Михал отвечал очень тихо:
– Я мало знаю ее, но я думаю, никто с ней не сладит, никто не уговорит ее…
– А вы женились бы на ней? – вдруг спросил Голицын, просто, доверительно, как может мужчина спросить мужчину, к которому вовсе не питает недоброжелательных чувств.
– Да я бы ее в одной рубахе взял! – проговорил вдруг Михал, хотя и по-французски, но грубовато, словно крестьянин, который вот настолько полюбил, что ему и приданого не нужно!.. Впрочем, и во Франции ведь живут крестьяне, а не только в Польше… Михал пригнул голову низко над столешницей и скреб ногтем… Голицын приказал увести его… Конечно, взял бы! А может быть, и не взял. Может быть, и не взял, да… У них были такие странные отношения, правда!..
Голицын с удовольствием прекратил бы эти бессмысленные допросы, но императрица еще не приказала прекратить их. Он уже и не знал, о чем спрашивать.
– Вы утверждаете, будто воспитывались в Персии и в Багдаде. Умеете ли вы писать на арабском и персидском языках?
Она отвечала, что, конечно же, умеет!..
Сначала она хотела написать на листке те буквы, из детства, из ее настоящего детства, такие странные, казавшиеся причудливыми, так причудливо изогнутыми… Но потом решила, что не следует разоблачать себя даже в самой малой степени, и написала просто разные причудливые тоже, но бессмысленные знаки. На следующий день Голицын сказал ей, что «сведущие люди», как он выразился, не полагают написанное ею ни арабскими словами, ни персидскими…
– Значит, они не знают этих языков… – Она сидела в кресле, съежившись, согнувшись. В последние дни она страшно исхудала. Ее мучили горловые кровотечения. Он видел на ее губах запекшуюся кровь. Ему было жаль ее… На свой страх и риск он прекратил допросы, дал ей покой…
Она уже не могла встать. Он сам пришел к ней и спросил, не желает ли она священника, православного или католика. Она сделала слабый жест рукой, означающий: Нет!.. Ведь все равно нельзя было попросить, чтобы привели к ней человека, которого она хотела видеть!.. Вдруг она слабым голосом окликнула Голицына. Он приблизился к постели. Франциска, хмурая, стояла у изголовья.
– Знаете, – проговорила слабым голосом умирающая, – вполне возможно, что я родилась в Черкессии…
Ее косые, темные-темные глаза потускнели.
– Да, – согласился Голицын, – я напишу императрице о вашем признании…
На другой день ее не стало.
…Но Михал никогда не узнал о ее смерти.

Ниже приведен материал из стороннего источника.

-- ==== Sys2Proof/Laws/PerInstr.lean ====
section
/-! SUPPORT. Family `EncodedRow`, one lemma per constructor: the encoding of a well-formed operation is one TICK event,
or a packet whose command word selects a row and whose length is the `L(CW)` of that word (R93, R94, R95). -/

namespace Sys2Proof.Laws

open Sys2Proof

/-- What is said of each constructor. -/
def EncodedRow.Statement (i : Instr) : Prop :=
  ∀ wb : WordBits, i.wf wb = true →
    match encode wb i with
    | .tick pin => i = .tick pin
    | .packet ws =>
      ∃ (cw : Word) (operands : List Word) (o : Op),
        ws = cw :: operands ∧ selectRow cw = some o ∧ ws.length = packetLength wb cw

/-- A packet is as the family says when its command word is a row's and its length that row's. -/
theorem encodedRow_of (wb : WordBits) (o : Op) (a : BitVec 8) (b : BitVec 16) (operands : List Word)
    (ha : o.aMustBeZero = true → a = 0) (hb : o.bMustBeZero = true → b = 0)
    (hl : operands.length + 1 =
      match o.format with
      | .z | .i | .s => 1
      | .m => 2
      | .t => 2 + wb.chunkCount b.toNat * wb.words
      | .v => 1 + b.toNat
      | .b => 2 + wb.words) :
    ∃ (cw : Word) (rest : List Word) (o' : Op),
      commandWord o.code a b :: operands = cw :: rest ∧ selectRow cw = some o' ∧
        (commandWord o.code a b :: operands).length = packetLength wb cw := by
  have h := selectRow_commandWord o a b ha hb
  exact ⟨_, _, o, rfl, h, by rw [packetLength_of_selectRow h, bField_commandWord]; exact hl⟩

theorem EncodedRow.tick (pin : Bool) : EncodedRow.Statement (.tick pin) := fun _ _ => rfl

theorem EncodedRow.start : EncodedRow.Statement .start := fun wb _ =>
  encodedRow_of wb .start 0 0 [] (fun _ => rfl) (fun _ => rfl) rfl

theorem EncodedRow.resume : EncodedRow.Statement .resume := fun wb _ =>
  encodedRow_of wb .resume 0 0 [] (fun _ => rfl) (fun _ => rfl) rfl

theorem EncodedRow.isIdle : EncodedRow.Statement .isIdle := fun wb _ =>
  encodedRow_of wb .isIdle 0 0 [] (fun _ => rfl) (fun _ => rfl) rfl

theorem EncodedRow.isAvail : EncodedRow.Statement .isAvail := fun wb _ =>
  encodedRow_of wb .isAvail 0 0 [] (fun _ => rfl) (fun _ => rfl) rfl

theorem EncodedRow.rdsr (n : BitVec 16) : EncodedRow.Statement (.rdsr n) := fun wb _ =>
  encodedRow_of wb .rdsr 0 n [] (fun _ => rfl) nofun rfl

theorem EncodedRow.rdraw (i : BitVec 16) : EncodedRow.Statement (.rdraw i) := fun wb _ =>
  encodedRow_of wb .rdraw 0 i [] (fun _ => rfl) nofun rfl

theorem EncodedRow.rddesc (slot : BitVec 8) (word : BitVec 16) : EncodedRow.Statement (.rddesc slot word) := fun wb _ =>
  encodedRow_of wb .rddesc slot word [] nofun nofun rfl

theorem EncodedRow.toMicros (t : BitVec 16) : EncodedRow.Statement (.toMicros t) := fun wb _ =>
  encodedRow_of wb .toMicros 0 t [] (fun _ => rfl) nofun rfl

theorem EncodedRow.matchMark (ticks : BitVec 16) (target : Word) : EncodedRow.Statement (.matchMark ticks target) :=
  fun wb _ => encodedRow_of wb .matchMark 0 ticks [target] (fun _ => rfl) nofun rfl

theorem EncodedRow.matchSpace (ticks : BitVec 16) (target : Word) : EncodedRow.Statement (.matchSpace ticks target) :=
  fun wb _ => encodedRow_of wb .matchSpace 0 ticks [target] (fun _ => rfl) nofun rfl

theorem EncodedRow.matchExact (ticks : BitVec 16) (target : Word) : EncodedRow.Statement (.matchExact ticks target) :=
  fun wb _ => encodedRow_of wb .matchExact 0 ticks [target] (fun _ => rfl) nofun rfl

theorem EncodedRow.decode : EncodedRow.Statement .decode := fun wb _ =>
  encodedRow_of wb .decode 0 0 [] (fun _ => rfl) (fun _ => rfl) rfl

theorem EncodedRow.tryDec (slot : BitVec 8) : EncodedRow.Statement (.tryDec slot) := fun wb _ =>
  encodedRow_of wb .tryDec slot 0 [] nofun (fun _ => rfl) rfl

theorem EncodedRow.send (slot : BitVec 8) (nbits : BitVec 16) (repeats : Word) (chunks : List Chunk) :
    EncodedRow.Statement (.send slot nbits repeats chunks) := fun wb h =>
  encodedRow_of wb .send slot nbits (repeats :: chunks.flatMap (wordsOfChunk wb)) nofun nofun (by
    simp only [Instr.wf, Bool.and_eq_true, decide_eq_true_eq] at h
    simp only [Op.format, List.length_cons, length_flatMap_wordsOfChunk, h.1]
    omega)

theorem EncodedRow.sendRaw (durations : List Word) : EncodedRow.Statement (.sendRaw durations) := fun wb h =>
  encodedRow_of wb .sendRaw 0 (BitVec.ofNat 16 durations.length) durations (fun _ => rfl) nofun (by
    simp only [Instr.wf, decide_eq_true_eq] at h
    simp only [Op.format, BitVec.toNat_ofNat, Nat.mod_eq_of_lt h]
    omega)

theorem EncodedRow.sendBi (nbits : BitVec 16) (unit : Word) (codeword : Chunk) :
    EncodedRow.Statement (.sendBi nbits unit codeword) := fun wb _ =>
  encodedRow_of wb .sendBi 0 nbits (unit :: wordsOfChunk wb codeword) (fun _ => rfl) nofun (by
    simp only [Op.format, List.length_cons, length_wordsOfChunk]
    omega)

end Sys2Proof.Laws
end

Только потом уже догадывался, что ее нет в живых. Но догадываться оставалось недолго!..
Франциска фон Мешеде, Михал Доманский, Ян Чарномский, их камердинеры были отвезены в Ригу в трех каретах. Михал так и не увиделся с Франциской и не узнал от нее о смерти своей подруги. И ни от кого не узнал! Дорога ободрила его и его спутников. Экипажи, везшие их, ехали быстро. Карета, в которой везли Франциску, отставала. Всем сказали, что в Риге их снабдят деньгами для дальнейшего пути и отпустят на свободу. Михал старался не думать ни о прошлом, ни о возможностях дальнейшей своей жизни. Он глубоко дышал, когда его выводили из кареты; ел, сознавая, что есть необходимо… В Риге его заперли в одиночную камеру замковой тюрьмы. Он более никогда не видел своих спутников. Об отпуске на свободу речи уже не велись. Он уже и догадался, что никакой свободы не будет! Он попросил одного из тюремщиков принести какую-нибудь книгу:
– … Хорошо бы Платонову «Апологию Сократа»…
Он испытал настоящую радость, когда ему принесли именно «Апологию Сократа» на греческом языке…

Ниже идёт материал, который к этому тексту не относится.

/-- Each listed value at a boundary, and an unlisted one of each command. -/
theorem witness_BadOperandExactlyWhenListed :
    (BadOperandCondition .reset (.rdsr 21) ∧ BadOperandCondition .reset (.rdsr 31) ∧
      BadOperandCondition .reset (.rdsr 40) ∧ BadOperandCondition .reset (.rdraw 0) ∧
      BadOperandCondition .reset (.rddesc 3 0) ∧ BadOperandCondition .reset (.rddesc 0 16) ∧
      BadOperandCondition .reset (.tryDec 3) ∧ BadOperandCondition .reset (.send 3 1 0 [0]) ∧
      BadOperandCondition .reset (.send 2 14 0 [0]) ∧ BadOperandCondition .reset (.send 0 0 0 []) ∧
      BadOperandCondition .reset (.send 0 257 0 []) ∧ BadOperandCondition .reset (.sendBi 0 1 0) ∧
      BadOperandCondition .reset (.sendBi 33 1 0) ∧ BadOperandCondition .reset (.sendBi 1 0 0)) ∧
    ¬ BadOperandCondition .reset (.rdsr 20) ∧ ¬ BadOperandCondition .reset (.rdsr 39) ∧
    ¬ BadOperandCondition .reset (.rddesc 2 15) ∧ ¬ BadOperandCondition .reset (.tryDec 2) ∧
    ¬ BadOperandCondition .reset (.sendBi 32 1 0) ∧
    exec (.rdsr 20) .reset = .next (after (.rdsr 20) .reset) ∧
    (after (.rdsr 20) .reset).responses = State.reset.responses ++ [{ status := .ok, value := 0 }] := by
  refine ⟨?_, ?_, ?_, ?_, ?_, ?_, rfl, by decide⟩
  · refine ⟨?_, ?_, ?_, ?_, ?_, ?_, ?_, ?_, .inr (.inl ⟨.refBi, rfl, rfl⟩), .inr (.inr (.inl ?_)), .inr (.inr (.inr ?_)),
      ?_, ?_, ?_⟩
    · simp only [BadOperandCondition]; decide
    · simp only [BadOperandCondition]; decide
    · simp only [BadOperandCondition]; decide
    · simp only [BadOperandCondition]; decide
    · simp only [BadOperandCondition]; decide
    · simp only [BadOperandCondition]; decide
    · simp only [BadOperandCondition]; decide
    · exact .inl (by decide)
    all_goals first
      | decide
      | (simp only [BadOperandCondition]; decide)
  all_goals simp only [BadOperandCondition]; decide

theorem witness_ReadsAndMatchesChangeNothing :
    exec (.matchExact 12 500) .reset = .next (after (.matchExact 12 500) .reset) := rfl

/-- A TICK that stores, at 0 and at `len`, and one that does not. -/
theorem witness_TickWritesOnlyCapture :
    Memory.wf (unit cfgB .mark 2 [6]).rawbuf = true ∧ tickStoreIndex true (unit cfgB .idle 4 []) = some 0 ∧
    tickStoreIndex true (unit cfgB .idle 3 []) = none ∧ tickStoreIndex false (unit cfgB .mark 2 [6]) = some 1 ∧
    exec (.tick false) (unit cfgB .mark 2 [6]) = .next (after (.tick false) (unit cfgB .mark 2 [6])) :=
  ⟨by decide, by decide, by decide, by decide, rfl⟩

theorem witness_ControlAndDecodeFrames :
    exec .resume (unit cfgB .stop 6 [6, 3]) = .next (after .resume (unit cfgB .stop 6 [6, 3])) ∧
    exec .decode (unit cfgB .stop 6 [6, 3]) = .next (after .decode (unit cfgB .stop 6 [6, 3])) := ⟨rfl, rfl⟩

theorem witness_TransmitFrames :
    exec (.send 0 2 0 [1]) (State.resetWith cfgB) = .next (after (.send 0 2 0 [1]) (State.resetWith cfgB)) ∧
    exec (.sendBi 1 100 1) .reset = .next (after (.sendBi 1 100 1) .reset) := ⟨rfl, rfl⟩

theorem witness_TransmitCommutesWithTick : ∃ a b c, Instr.sendBi 1 100 1 = .sendBi a b c := ⟨_, _, _, rfl⟩

/-- Two states that do differ. -/
theorem witness_UnwrittenEntriesNeverObserved :
    let s := { unit cfgB .mark 2 [6] with pending := [.tick false] }
    let t := { s with rawbuf := [(0, 6), (5, 77)] }
    SameButUnwritten s t ∧ s ≠ t ∧ Memory.wf s.rawbuf = true ∧ Memory.wf t.rawbuf = true ∧
      ∃ s', step s = .next s' := by
  refine ⟨⟨rfl, ?_⟩, by decide, by decide, by decide, _, rfl⟩
  intro i hi
  have h : i = 0 := by
    have : i < 1 := hi
    omega
  subst h
  decide

/-- A frame of two entries in SPACE, from which a Mark pushes. -/
theorem witness_StepKeepsCaptureInvariant :
    CaptureInv { unit cfgB .space 3 [6, 2] with pending := [.tick true] } ∧
    ∃ t, step { unit cfgB .space 3 [6, 2] with pending := [.tick true] } = .next t := by
  have he : ∀ i, State.entry { unit cfgB .space 3 [6, 2] with pending := [.tick true] } i =
      if i = 0 then 6 else if i = 1 then 2 else 0 := by
    intro i
    match i with
    | 0 => rfl
    | 1 => rfl
    | i + 2 => rfl
  refine ⟨⟨by decide, ?_, ?_, by decide, by decide, ?_, ?_, ?_, ?_, ?_⟩, _, rfl⟩
  · decide
  · intro i
    rw [he, show tickMax _ = 65535 from rfl]
    split
    · omega
    · split <;> omega
  · exact ⟨by decide, by decide, by decide, by decide⟩
  · intro h
    exact absurd h (by decide)
  · intro _
    exact (by decide : 5 ≤ 6)
  · intro i h1 h2
    have h3 : i = 1 := by
      have : i < 2 := h2
      omega
    subst h3
    decide
  · intro i h1 h2
    have : i < 2 := h2
    omega

/-- A state with a valid full result, on which DECODE mismatches. -/
theorem witness_StepKeepsResultInvariant :
    let d : DecodedFrame :=
      { valid := true, tag := 9, addr := 0, cmd := 0, nbits := 2, flags := 0, extra := 0, raw := [1] }
    let s := { unit cfgB .stop 6 [6, 3] with
      df := d, last := { valid := true, tag := 9, addr := 0, cmd := 0 }, pending := [.packet [0x20000000]] }
    ResultInv s ∧ ∃ t, step s = .next t := by
  refine ⟨⟨by decide, ?_, nofun, fun _ => ⟨tiny, by decide, by decide, by decide⟩, fun _ => by decide, ?_,
    fun _ _ => by decide, nofun⟩, _, rfl⟩
  · intro ch h
    rw [List.mem_singleton.1 h]
    exact fits_iff.2 (show 1 < 2 ^ 32 by norm_num)
  intro h
  exact absurd h (by decide)

theorem witness_StepKeepsPortInvariant :
    let s := { State.reset with
      txTrace := [.mark 1], responses := [{ status := .ok, value := 7 }], pending := [.packet [0x31000001, 500]] }
    PortInv s ∧ ∃ t, step s = .next t := ⟨⟨by decide, by decide⟩, _, rfl⟩

/-- The common hypotheses, and the condition of each of the twelve rows at its boundary. -/
theorem witness_TickFollowsTransitionTable :
    let e (s : State) := min (s.elapsed.toNat + 1) (2 ^ s.cfg.tickBits - 1)
    let full : List Nat := [10, 4, 4, 2, 2, 2, 2, 2]
    (unit cfgB .idle 4 []).run = true ∧ Memory.wf (unit cfgB .mark 2 full).rawbuf = true ∧ cfgB.tickBits ≤ 16 ∧
    xor false cfgB.activeLow = false ∧ xor true cfgB.activeLow = true ∧
    cfgB.gapTicks ≤ e (unit cfgB .idle 4 []) ∧ e (unit cfgB .idle 3 []) < cfgB.gapTicks ∧
    (unit cfgB .mark 2 (full.take 7)).len < cfgB.rawCap ∧ (unit cfgB .mark 2 full).len = cfgB.rawCap ∧
    (unit cfgB .space 2 (full.take 7)).len < cfgB.rawCap ∧ (unit cfgB .space 2 full).len = cfgB.rawCap ∧
    cfgB.gapTicks < e (unit cfgB .space 5 full) ∧ e (unit cfgB .space 4 full) ≤ cfgB.gapTicks ∧
    (unit cfgB .stop 4 full).capState = .stop ∧ (after .resume (unit cfgB .stop 4 full)).capState ≠ .stop := by decide

/-- The shortest and the longest recordable duration. -/
theorem witness_RecordedDurationIsSampleCount :
    configWf cfgB = true ∧ Memory.wf (unit cfgB .mark 0 [6]).rawbuf = true ∧ (unit cfgB .mark 0 [6]).run = true ∧
    (unit cfgB .mark 0 [6]).elapsed = 0 ∧ (unit cfgB .space 0 [6, 3]).len < cfgB.rawCap ∧
    (unit cfgB .mark 0 [6]).capState = .mark ∧ (unit cfgB .space 0 [6, 3]).capState = .space ∧ 1 ≤ 1 ∧
    1 ≤ cfgB.gapTicks + 1 ∧ cfgB.gapTicks + 1 ≤ cfgB.gapTicks + 1 := by decide

theorem witness_FrameEndsAfterGap :
    configWf cfgB = true ∧ (unit cfgB .space 0 [6, 3]).run = true ∧ (unit cfgB .space 0 [6, 3]).capState = .space ∧
    (unit cfgB .space 0 [6, 3]).elapsed = 0 ∧ 5 ≤ cfgB.gapTicks ∧ 6 = cfgB.gapTicks + 1 := by decide

theorem witness_StopHoldsTheFrame : (unit cfgB .stop 6 [6, 3]).capState = .stop := rfl

theorem witness_StartAndResume :
    State.reset.run = false ∧ (unit cfgB .stop 6 [6, 3]).run = true ∧ (unit cfgB .stop 6 [6, 3]).capState = .stop := by
  decide

/-- The first, the last and a reserved-side boundary of each range, for both widths, and the sizes of n = 8 and 15. -/
theorem witness_StatusRegisterMap :
    configWf cfgB = true ∧ (unit cfgB .stop 6 [6, 3]).len ≤ cfgB.rawCap ∧ (0 : BitVec 16).toNat ≤ 20 ∧
    (20 : BitVec 16).toNat ≤ 20 ∧ 32 ≤ (32 : BitVec 16).toNat ∧ (39 : BitVec 16).toNat < 32 + cfgB.nwmax ∧
    cfgB.nwmax ≤ 255 ∧ cfgB.wordBits = .w32 ∧ configWf cfgA64 = true ∧ cfgA64.wordBits = .w64 ∧
    (38 : BitVec 16).toNat % 2 = 0 ∧ (39 : BitVec 16).toNat % 2 = 1 ∧ (39 : BitVec 16).toNat < 32 + cfgA64.nwmax ∧
    cfgB.wordBits.chunkCount (unit cfgB .stop 6 [6, 3]).df.nbits.toNat * cfgB.wordBits.words ≤ 255 := by decide

theorem witness_RdrawReturnsEntry :
    (1 : BitVec 16).toNat < (unit cfgB .stop 6 [6, 3]).len ∧ (unit cfgB .stop 6 [6, 3]).len ≤ (2 : BitVec 16).toNat := by
  decide

/-- A slot with and one without a repeat signal, at the first, the last and a reserved word. -/
theorem witness_RddescReturnsDescriptorWord :
    State.reset.cfg.dtab[(0 : BitVec 8).toNat]? = some .refPd ∧ Slot.refPd.repeatSignal = some ⟨9000, 2250⟩ ∧
    State.reset.cfg.dtab[(2 : BitVec 8).toNat]? = some .refBi ∧ Slot.refBi.repeatSignal = none ∧
    (15 : BitVec 16).toNat ≤ 15 ∧ 12 ≤ (12 : BitVec 16).toNat := by decide

theorem witness_ToMicrosIsExact : configWf State.reset.cfg = true := by decide

theorem witness_MatcherTickBoundaries :
    configWf Config.cfgA = true ∧ 0 < 580 ∧ Config.cfgA.dt = 50 ∧ Config.cfgA.tol = 25 ∧
    Config.cfgA.markExcess = 20 := by decide

/-- Just below the correction, and equal to it. -/
theorem witness_SpaceTargetBelowCorrection :
    configWf Config.cfgA = true ∧ 19 < Config.cfgA.markExcess ∧ 20 = Config.cfgA.markExcess := by decide

/-- Three bits in one chunk: the last bit, and the first unused position. -/
theorem witness_ChunkBitPlacement :
    0 < (chunksOfBits .w32 .lsbFirst [true, false, true]).length ∧
    2 < min WordBits.w32.bits (3 - 0 * WordBits.w32.bits) ∧ min WordBits.w32.bits (3 - 0 * WordBits.w32.bits) ≤ 3 ∧
    0 < (chunksOfBits .w64 .msbFirst [true, false, true]).length := by decide

/-- The last bit of the last chunk of a 48-bit codeword. -/
theorem witness_TxBitsInvertChunks :
    1 < ([0x89ABCDEF, 0x4567] : List Chunk).length ∧ 15 < min WordBits.w32.bits (48 - 1 * WordBits.w32.bits) := by
  decide

theorem witness_FieldIsWeightedSum : 1 + 2 ≤ ([true, false, true] : List Bool).length := by decide

/-- The RawFrame of T-PD-1 with the space of the first bit long: a 1 in the address that its complement does not
mirror. -/
def framePdParity : List Nat := framePd.set 4 34

/-- For its first clause: the frame decodes and its parity fails. -/
theorem witness_LayoutsCutFields_parity :
    let s := unit .cfgA .stop 101 framePdParity
    s.capState = .stop ∧ s.ovf = false ∧ s.cfg.dtab[(0 : BitVec 8).toNat]? = some .refPd ∧
    Slot.refPd.layout = .acpar ∧ isRepeatFrame .refPd s = false ∧
    ∃ c f, conventionBits .refPd s = some c ∧ layoutFields .refPd c = some f ∧ f.parityFailed = true ∧
      f.addr = 1 := by
  refine ⟨rfl, rfl, by decide, rfl, by decide, (List.range 32).map (0xF30CFF01 : Nat).testBit, ?_⟩
  exact ⟨acparFields .lsbFirst ((List.range 32).map (0xF30CFF01 : Nat).testBit), by decide +kernel, rfl,
    by decide +kernel, by decide +kernel⟩

theorem witness_LayoutsCutFields :
    tiny.layout = .raw ∧ Slot.refPd.layout = .acpar ∧ (List.replicate 32 true).length = 32 ∧
    Slot.refBi.layout = .rc5 ∧ (List.replicate 13 true).length = 13 ∧ (List.replicate 13 true).getD 0 false = true ∧
    (List.replicate 13 false).getD 0 false = false := by decide

/-- A frame of two output bits whose last half-unit is no entry (R274), decoded alike in both bit orders; one with an
entry left over (R277, T-BI-5's kind); and one with a cell of equal halves. -/
theorem test_biBits :
    let d := { Slot.refBi with bitCount := 3, layout := .raw }
    biBits d (unit .cfgA .stop 126 [2019, 18, 17, 36]) = some [true, false] ∧
    biBits { d with bitOrder := .lsbFirst } (unit .cfgA .stop 126 [2019, 18, 17, 36]) = some [true, false] ∧
    biBits d (unit .cfgA .stop 126 [2019, 18, 17, 36, 17, 18]) = none ∧
    biBits d (unit .cfgA .stop 126 [2019, 18, 35, 18]) = none := by decide

/-- 54 ticks are three half-units of REF_BI's mark. -/
theorem witness_WidthThreeNeverDecodes :
    1 ≤ 1 ∧ 1 < (unit .cfgA .stop 126 [2019, 54, 18]).len ∧
    entryWidth Config.cfgA (halfUnit .refBi) (entryLevel 1) ((unit .cfgA .stop 126 [2019, 54, 18]).entry 1) =
      some 3 := by decide

/-- T-PD-3. -/
theorem witness_RepeatFrameCopiesLast :
    let s := unit .cfgA .stop 101 [840, 180, 45, 11]
    s.capState = .stop ∧ s.ovf = false ∧ s.cfg.dtab[(0 : BitVec 8).toNat]? = some .refPd ∧
    Slot.refPd.repeatSignal = some ⟨9000, 2250⟩ ∧ Slot.refPd.trailerMarkMicros = some 560 ∧ s.len = 4 ∧
    matchMark s.cfg (s.entry 1) 9000 = true ∧ matchSpace s.cfg (s.entry 2) 2250 = true ∧
    matchMark s.cfg (s.entry 3) 560 = true := by decide

/-- T-CAP-4: the frame of the codeword 1 for TINY. -/
def frameTiny : State := unit cfgB .stop 6 [31, 4, 4, 2, 4, 2, 2, 2]

theorem witness_FullDecodeWritesResult :
    frameTiny.capState = .stop ∧ frameTiny.ovf = false ∧ frameTiny.cfg.dtab[(0 : BitVec 8).toNat]? = some tiny ∧
    isRepeatFrame tiny frameTiny = false ∧ conventionBits tiny frameTiny = some [true, false] ∧
    layoutFields tiny [true, false] = some rawFields := by decide

/-- The only slot decodes; and, on another frame, the only slot mismatches. -/
theorem witness_DecodeTakesFirstMatchingSlot :
    (frameTiny.cfg.dtab = [] ++ tiny :: [] ∧ ∃ t, tryDecode tiny (clearDF frameTiny) = some t) ∧
    ∀ p ∈ (unit cfgB .stop 6 [6, 3]).cfg.dtab, tryDecode p (clearDF (unit cfgB .stop 6 [6, 3])) = none := by
  refine ⟨⟨rfl, _, rfl⟩, ?_⟩
  intro p hp
  have h : p = tiny := by simpa [unit, State.resetWith, cfgB] using hp
  subst h
  decide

«…Спросите друг у друга, слыхал ли кто из вас когда-нибудь, чтобы я хоть что-то говорил о подобных вещах, и тогда вы узнаете, что настолько же несправедливо и остальное, что обо мне говорят.
Но ничего такого не было…» [87]
Он попросил перья, бумагу, чернила…
87
Платон «Апология Сократа». Перевод М. С. Соловьева.